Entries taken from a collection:

-- ==== Sys2Proof/Machine/Dispatch.lean ====
section
/-! DEFINITION. One arm per constructor of Instr: the meaning of each row of the opcode table. -/
namespace Sys2Proof.Machine
open Sys2Proof
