/-! ## Host registers -/

/-- R258, R259, R281, R287, R373–R375, R378, R379, R381, R382: an invalidation request that names another partition's ASID sets ERR and
does nothing; else GO is set, and once the earlier writes of the host core that asked are done the covered translations are gone and GO
reads 0; a load or atomic that issued before, and that the new tables refuse, goes first. A system-call
entry is written at the ring's tail while the ring is enabled and not full; its reply goes to the waiting fragment, once its cluster runs, a mark makes the
wait I/O, and an end takes the launch's blocks; a number that is not open is ignored. An arrived mailbox record takes the next slot
when one is free; HEAD moves over records that are there, else ERR is set. MEASEXT extends MEAS9; SVNRAISE only raises MINSVN; the
attestation report that ATTGO asks for is signed by the scheme of R376 under the modulus in IDCERT. A configuration write of an enabled
partition is refused. HMAP is fixed once LOCK is 1. A register write that is unaligned, or that its agent does not reach, is ignored,
and every one while the hub is halted. The model's choices: what TLBICTL leaves open, with the loads that go before it (log 52), the
place of the modulus and a free salt (log 18), unaligned and unreached writes (log 71), and a call entry that enters both views at once
(log 109). -/
def Obligations.HostRegisters : Prop :=
  ∀ (s : State) (p k : Nat) (asid : BitVec 10) (seq : Word) (c : Call) (x : Ctx) (l : Launch) (h : BitVec 16) (r : FragRef)
      (rest : List FragRef) (data : List Word) (digest : BitVec 256) (val : DWord) (w : Word) (who : HubAgent) (addr : BitVec 48)
      (off : Nat) (v u : State) (no : Bool),
    let d := s.part p
    let inv (kind : Nat) (j : Instr) : Prop :=
      let named := BitVec.ofNat 32 (kind * 1024 + asid.toNat) ||| (d.tlbictl &&& 0x40000000)
      let own := kind = 3 ∨ asidPart s asid.toNat = p
      (16 ≤ p ∨ d.tlbiGo = true → exec j s = .next s) ∧
      (p < 16 → d.tlbiGo = false → ¬own → exec j s = .next (s.setPart p { d with tlbictl := named ||| 0x40000000 })) ∧
      (p < 16 → d.tlbiGo = false → own → exec j s = .next (s.setPart p { d with
        tlbictl := named ||| 0x80000000, tlbiWait := (s.ms.hostw.filter fun v => !v.done && agentHart who = some v.hart).map fun v => v.id }))
    let va := d.tlbiva.toNat
    let name := d.tlbictl.toNat % 1024
    let cov := tlbiOf s p (d.tlbictl.toNat / 1024 % 4) name
    let gone := s.modMs fun ms => { ms with tlb := ms.tlb.filter fun e => !tlbiCovers s p (d.tlbictl.toNat / 1024 % 4) name va e }
    let pending := ∃ y ∈ s.ms.hostw, y.id ∈ d.tlbiWait ∧ y.done = false
    let covered (e : TlbEntry) : Prop := match d.tlbictl.toNat / 1024 % 4 with
      | 0 => e.asid = name ∧ e.size ≠ 2 ^ 29 ∧ e.base ≤ va ∧ va < e.base + e.size
      | 1 => e.asid = name ∧ e.base / 2 ^ 29 = va / 2 ^ 29
      | 2 => e.asid = name
      | _ => e.part = p ∨ asidPart s e.asid = p
    let size := d.scctl.toNat % 4096 + 1
    let head := d.scpos.toNat / 65536
    let tail := d.scpos.toNat % 65536
    let at_ := d.scbase.toNat + 64 * tail
    let full := d.scctl.getLsbD 31 = false ∨ (tail + 1) % size = head % size
    let entry := callBytes d.nextCall c (threadOf x.l.lr.width x.who x.f.lanes)
    let calls (f : Call → Call) : State := s.setPart p { d with calls := d.calls.map fun y => if y.seq = some seq then f y else y }
    let replied := calls fun y => { y with reply := some d.scrply }
    let mhead := d.mbpos.toNat / 65536
    let mtail := d.mbpos.toNat % 65536
    let pc (reg : PartReg) : Instr := .partctlWrite p reg val
    let refused : Host.Outcome State Fault Refusal := .next (s.modHub fun u => { u with parterr := true })
    let reg (o : Nat) : Instr := .registerWrite who (BitVec.ofNat 48 (0x010000010000 + p * 0x1000 + o)) val
    inv 0 (.tlbiPage ⟨who, p⟩ asid) ∧ inv 1 (.tlbiRegion ⟨who, p⟩ asid) ∧ inv 2 (.tlbiAsid ⟨who, p⟩ asid) ∧ inv 3 (.tlbiPartition ⟨who, p⟩ asid) ∧
    (agentHart (.host k) = some k ∧ agentHart (.lantern k) = none) ∧
    (d.tlbiGo = false ∨ pending → exec (.tlbiComplete p) s = .next s) ∧
    (d.tlbiGo = true → ¬pending → renewReads gone cov = (v, no) →
      (no = true ∨ (renewRows v cov).2 = true → exec (.tlbiComplete p) s = .next s) ∧
      (no = false → renewRows v cov = (u, false) → ∃ t, exec (.tlbiComplete p) s = .next t ∧ (t.part p).tlbiGo = false ∧
        t.ms.mem = u.ms.mem ∧ t.ms.tlb = u.ms.tlb ∧ t.blocks = u.blocks ∧
        ∀ y ∈ t.ms.queue, cov y.key = true → y.kind.rw.1 = false ∨ y.kind.waits = true → y.pa = none)) ∧
    (d.tlbiGo = true → ¬pending →
      (∀ y ∈ s.ms.queue, cov y.key = true → y.kind.rw.1 = false ∨ y.kind.waits = true ∨ y.pa = none) →
      (∀ y ∈ s.blocks, cov y.key = true → ∀ o ∈ y.ops, o.word = 0) →
      ∃ t, exec (.tlbiComplete p) s = .next t ∧ (t.part p).tlbiGo = false ∧ t.ms.mem = s.ms.mem ∧ t.blocks = s.blocks ∧
        ∀ e, e ∈ t.ms.tlb ↔ e ∈ s.ms.tlb ∧ ¬covered e) ∧
    (waitingCall s p = none → exec (.syscEntryWrite p) s = .next s) ∧
    (waitingCall s p = some c → ctxOf s c.f = some x →
      (full → exec (.syscEntryWrite p) s = .next s) ∧
      (¬full → at_ + entry.length ≤ 2 ^ 40 → wordFree s at_ entry.length → ∃ u, exec (.syscEntryWrite p) s = .next u ∧
        u.ms.mem = memWrite s.ms.mem at_ entry ∧ u.ms.sys = memWrite s.ms.sys at_ entry ∧
        (u.part p).scpos = BitVec.ofNat 32 (head * 65536 + (tail + 1) % size) ∧ (u.part p).nextCall = d.nextCall + 1 ∧
        u.party? x.key x.who = some { x.p with frags := lmod x.p.frags x.i fun _ => { x.f with wait := .sysc d.nextCall } })) ∧
    (openCall s p seq = none →
      exec (.scactReply p seq) s = .next s ∧ exec (.scactMarkIo p seq) s = .next s ∧ exec (.scactEndLaunch p seq) s = .next s) ∧
    (openCall s p seq = some c →
      (runCluster s c.f.key = none → exec (.scactReply p seq) s = .next replied) ∧
      ((runCluster s c.f.key).isSome = true → ctxOf replied c.f = some x → acquireDone x replied (fun _ => true) = true →
        ∃ u, exec (.scactReply p seq) s = .next u ∧ u.ms = s.ms ∧ openCall u p seq = none ∧
          u.party? x.key x.who = some { x.p.setSs c.reg d.scrply with
            frags := lmod x.p.frags x.i fun _ => { x.f with
              pc := x.pcNext, pend := RegSet.ss c.reg 4, out := x.f.out.or (RegSet.ss c.reg 4), wait := .run } }) ∧
      exec (.scactMarkIo p seq) s = .next (calls fun y => { y with io := true }) ∧
      (s.launch? p c.f.key.grid = some l → ∃ u y, exec (.scactEndLaunch p seq) s = .next u ∧ u.ms.mem = s.ms.mem ∧
        (∀ z ∈ u.blocks, z.key.part = p → z.key.grid ≠ c.f.key.grid) ∧ u.launch? p c.f.key.grid = some y ∧ y.fault = true)) ∧
    (d.mbWait = [] → exec (.mailboxRecordWrite p) s = .next s) ∧
    (d.mbWait = r :: rest →
      (64 ≤ (mtail + 65536 - mhead) % 65536 → exec (.mailboxRecordWrite p) s = .next s) ∧
      ((mtail + 65536 - mhead) % 65536 < 64 → ctxOf s r = some x → x.f.wait = .mbox data →
        ∃ u, exec (.mailboxRecordWrite p) s = .next u ∧ u.ms = s.ms ∧ (u.part p).mbWait = rest ∧
          (u.part p).mbpos = BitVec.ofNat 32 (mhead * 65536 + (mtail + 1) % 65536) ∧
          (u.part p).slots = lmod d.slots (mtail % 64) (fun _ =>
            { data := data, grid := BitVec.ofNat 32 x.key.grid, blk := BitVec.ofNat 32 x.key.blk,
              thread := threadOf x.l.lr.width x.who x.f.lanes, dtime := BitVec.ofNat 64 s.dtime }) ∧
          u.party? x.key x.who = some { x.p with
            frags := lmod x.p.frags x.i fun _ => { x.f with pc := x.pcNext, pend := RegSet.none, wait := .run } })) ∧
    exec (.mailboxHeadWrite p h) s = .next (s.setPart p
      (if (h.toNat + 65536 - mhead) % 65536 ≤ (mtail + 65536 - mhead) % 65536 then
        { d with mbpos := BitVec.ofNat 32 (h.toNat * 65536 + mtail) }
      else { d with mbctl := d.mbctl ||| 0x40000000 })) ∧
    (s.hub.halted = true → exec (.measextWrite digest) s = .next s ∧ exec (.svnraiseWrite w) s = .next s ∧
      exec (.registerWrite who addr val) s = .next s) ∧
    (s.hub.halted = false → exec (.measextWrite digest) s = .next (s.modHub fun u => { u with
        meas := lmod u.meas 9 fun m => digestReg (sha256 (digestBytes m ++ digestBytes digest)) }) ∧
      exec (.svnraiseWrite w) s = .next (s.modHub fun u => { u with minsvn := BitVec.ofNat 32 (max u.minsvn.toNat w.toNat) })) ∧
    (s.hub.attgo = false ∨ s.hub.halted = true → exec .attestation s = .next s) ∧
    (s.hub.attgo = true → s.hub.halted = false → s.hub.meas.length = 10 → ∃ b, exec .attestation s =
        .next ({ s with fresh := s.fresh + 4 }.modHub fun u => { u with attbuf := b, attgo := false }) ∧
      memRead b 0 376 = leBytes 4 0xA9A70001 ++ wordBytes s.hub.fwver ++ wordBytes s.hub.svn ++ leBytes 4 0 ++ leBytes 8 s.dtime ++
        digestBytes s.hub.nonce ++ s.hub.meas.flatMap digestBytes ∧
      let modulus := memRead s.hub.idcert 0 384
      let salt := (List.range 4).flatMap fun j => leBytes 8 (Config.freeValue (s.fresh + j)).toNat
      ∀ i, i < 384 → memGet b (376 + i) =
        (pssSign modulus (Config.identityExponent (beNat modulus)) salt (memRead b 0 376)).getD i 0) ∧
    (p < 16 → d.partctl.getLsbD 31 = true →
      exec (pc (.clus k)) s = refused ∧ exec (pc .pq) s = refused ∧
      (val.toNat % 65536 ≠ d.partctl.toNat % 65536 → exec (pc .ctl) s = refused) ∧
      (val.toNat % 65536 = d.partctl.toNat % 65536 → val.getLsbD 31 = false →
        (disableOk s p = false → exec (pc .ctl) s = refused) ∧
        (disableOk s p = true → exec (pc .ctl) s = .next (s.setPart p { d with partctl := val &&& 0xFFFF })))) ∧
    (p < 16 → d.partctl.getLsbD 31 = false →
      exec (pc (.clus k)) s = .next (s.setPart p { d with pclus := lmod d.pclus k fun _ => val }) ∧
      exec (pc .pq) s = .next (s.setPart p { d with pq := val.setWidth 32 &&& 0x0FFF1FFF }) ∧
      (val.getLsbD 31 = false → exec (pc .ctl) s = .next (s.setPart p { d with partctl := val &&& 0xFFFF })) ∧
      (val.getLsbD 31 = true → enableOk s p { d with partctl := val &&& 0x8000FFFF } = false → exec (pc .ctl) s = refused) ∧
      (val.getLsbD 31 = true → enableOk s p { d with partctl := val &&& 0x8000FFFF } = true →
        exec (pc .ctl) s = .next (s.setPart p { d with partctl := val &&& 0x8000FFFF, nextGrid := 1 }))) ∧
    (s.hub.hmap.getLsbD 31 = true → exec (.hmapWrite w) s = .next s) ∧
    (s.hub.hmap.getLsbD 31 = false → ∃ u, exec (.hmapWrite w) s = .next u ∧ u.hub.hmap = w &&& 0x80000001 ∧ u.blocks = s.blocks ∧
      (w.getLsbD 0 = s.hub.hmap.getLsbD 0 → u.ms = s.ms)) ∧
    (addr.toNat % 8 ≠ 0 → exec (.registerWrite who addr val) s = .next s) ∧
    (p < 16 → off < 512 → s.hub.halted = false →
      (reaches s p who = false → exec (reg (8 * off)) s = .next s) ∧
      (reaches s p who = true →
        exec (reg 0x008) s = .next (s.setPart p { d with llthr := val.setWidth 32 &&& 0xFFFF }) ∧
        exec (reg 0x010) s = .next (s.setPart p { d with qtm0 := val.setWidth 32 &&& 0xFFFFFF }) ∧
        exec (reg 0x050) s = .next (s.setPart p { d with fqhead := val.setWidth 16 }) ∧
        exec (reg 0x080) s = .next (s.setPart p { d with ydl := val.setWidth 32 }) ∧
        exec (reg 0x088) s = .next (s.setPart p { d with pretgt := val.setWidth 32 }) ∧
        exec (reg 0x0C0) s = .next (s.setPart p { d with tlbiva := val &&& 0x007FFFFFFFFFFFFF }))) ∧
    (s.hub.halted = false → exec (.registerWrite (.host k) 0x010000013060 (w.setWidth 64 <<< 32)) s = exec (.fresumeRetry 3 w) s) ∧
    exec (.registerWrite (.lantern k) (BitVec.ofNat 48 (0x010000000000 + 8 * off % 0x10000)) val) s = .next s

• TASK INSTRUCTIONS:
Could you transcribe the entries above word for word, from the line with "let named := BitVec.ofNat" down to the line with "let refused : Host.Outcome", keeping both?

• YOUR RESPONSE:
      let named := BitVec.ofNat 32 (kind * 1024 + asid.toNat) ||| (d.tlbictl &&& 0x40000000)
      let own := kind = 3 ∨ asidPart s asid.toNat = p
      (16 ≤ p ∨ d.tlbiGo = true → exec j s = .next s) ∧
      (p < 16 → d.tlbiGo = false → ¬own → exec j s = .next (s.setPart p { d with tlbictl := named ||| 0x40000000 })) ∧
      (p < 16 → d.tlbiGo = false → own → exec j s = .next (s.setPart p { d with
        tlbictl := named ||| 0x80000000, tlbiWait := (s.ms.hostw.filter fun v => !v.done && agentHart who = some v.hart).map fun v => v.id }))
    let va := d.tlbiva.toNat
    let name := d.tlbictl.toNat % 1024
    let cov := tlbiOf s p (d.tlbictl.toNat / 1024 % 4) name
    let gone := s.modMs fun ms => { ms with tlb := ms.tlb.filter fun e => !tlbiCovers s p (d.tlbictl.toNat / 1024 % 4) name va e }
    let pending := ∃ y ∈ s.ms.hostw, y.id ∈ d.tlbiWait ∧ y.done = false
    let covered (e : TlbEntry) : Prop := match d.tlbictl.toNat / 1024 % 4 with
      | 0 => e.asid = name ∧ e.size ≠ 2 ^ 29 ∧ e.base ≤ va ∧ va < e.base + e.size
      | 1 => e.asid = name ∧ e.base / 2 ^ 29 = va / 2 ^ 29
      | 2 => e.asid = name
      | _ => e.part = p ∨ asidPart s e.asid = p
    let size := d.scctl.toNat % 4096 + 1
    let head := d.scpos.toNat / 65536
    let tail := d.scpos.toNat % 65536
    let at_ := d.scbase.toNat + 64 * tail
    let full := d.scctl.getLsbD 31 = false ∨ (tail + 1) % size = head % size
    let entry := callBytes d.nextCall c (threadOf x.l.lr.width x.who x.f.lanes)
    let calls (f : Call → Call) : State := s.setPart p { d with calls := d.calls.map fun y => if y.seq = some seq then f y else y }
    let replied := calls fun y => { y with reply := some d.scrply }
    let mhead := d.mbpos.toNat / 65536
    let mtail := d.mbpos.toNat % 65536
    let pc (reg : PartReg) : Instr := .partctlWrite p reg val
    let refused : Host.Outcome State Fault Refusal := .next (s.modHub fun u => { u with parterr := true })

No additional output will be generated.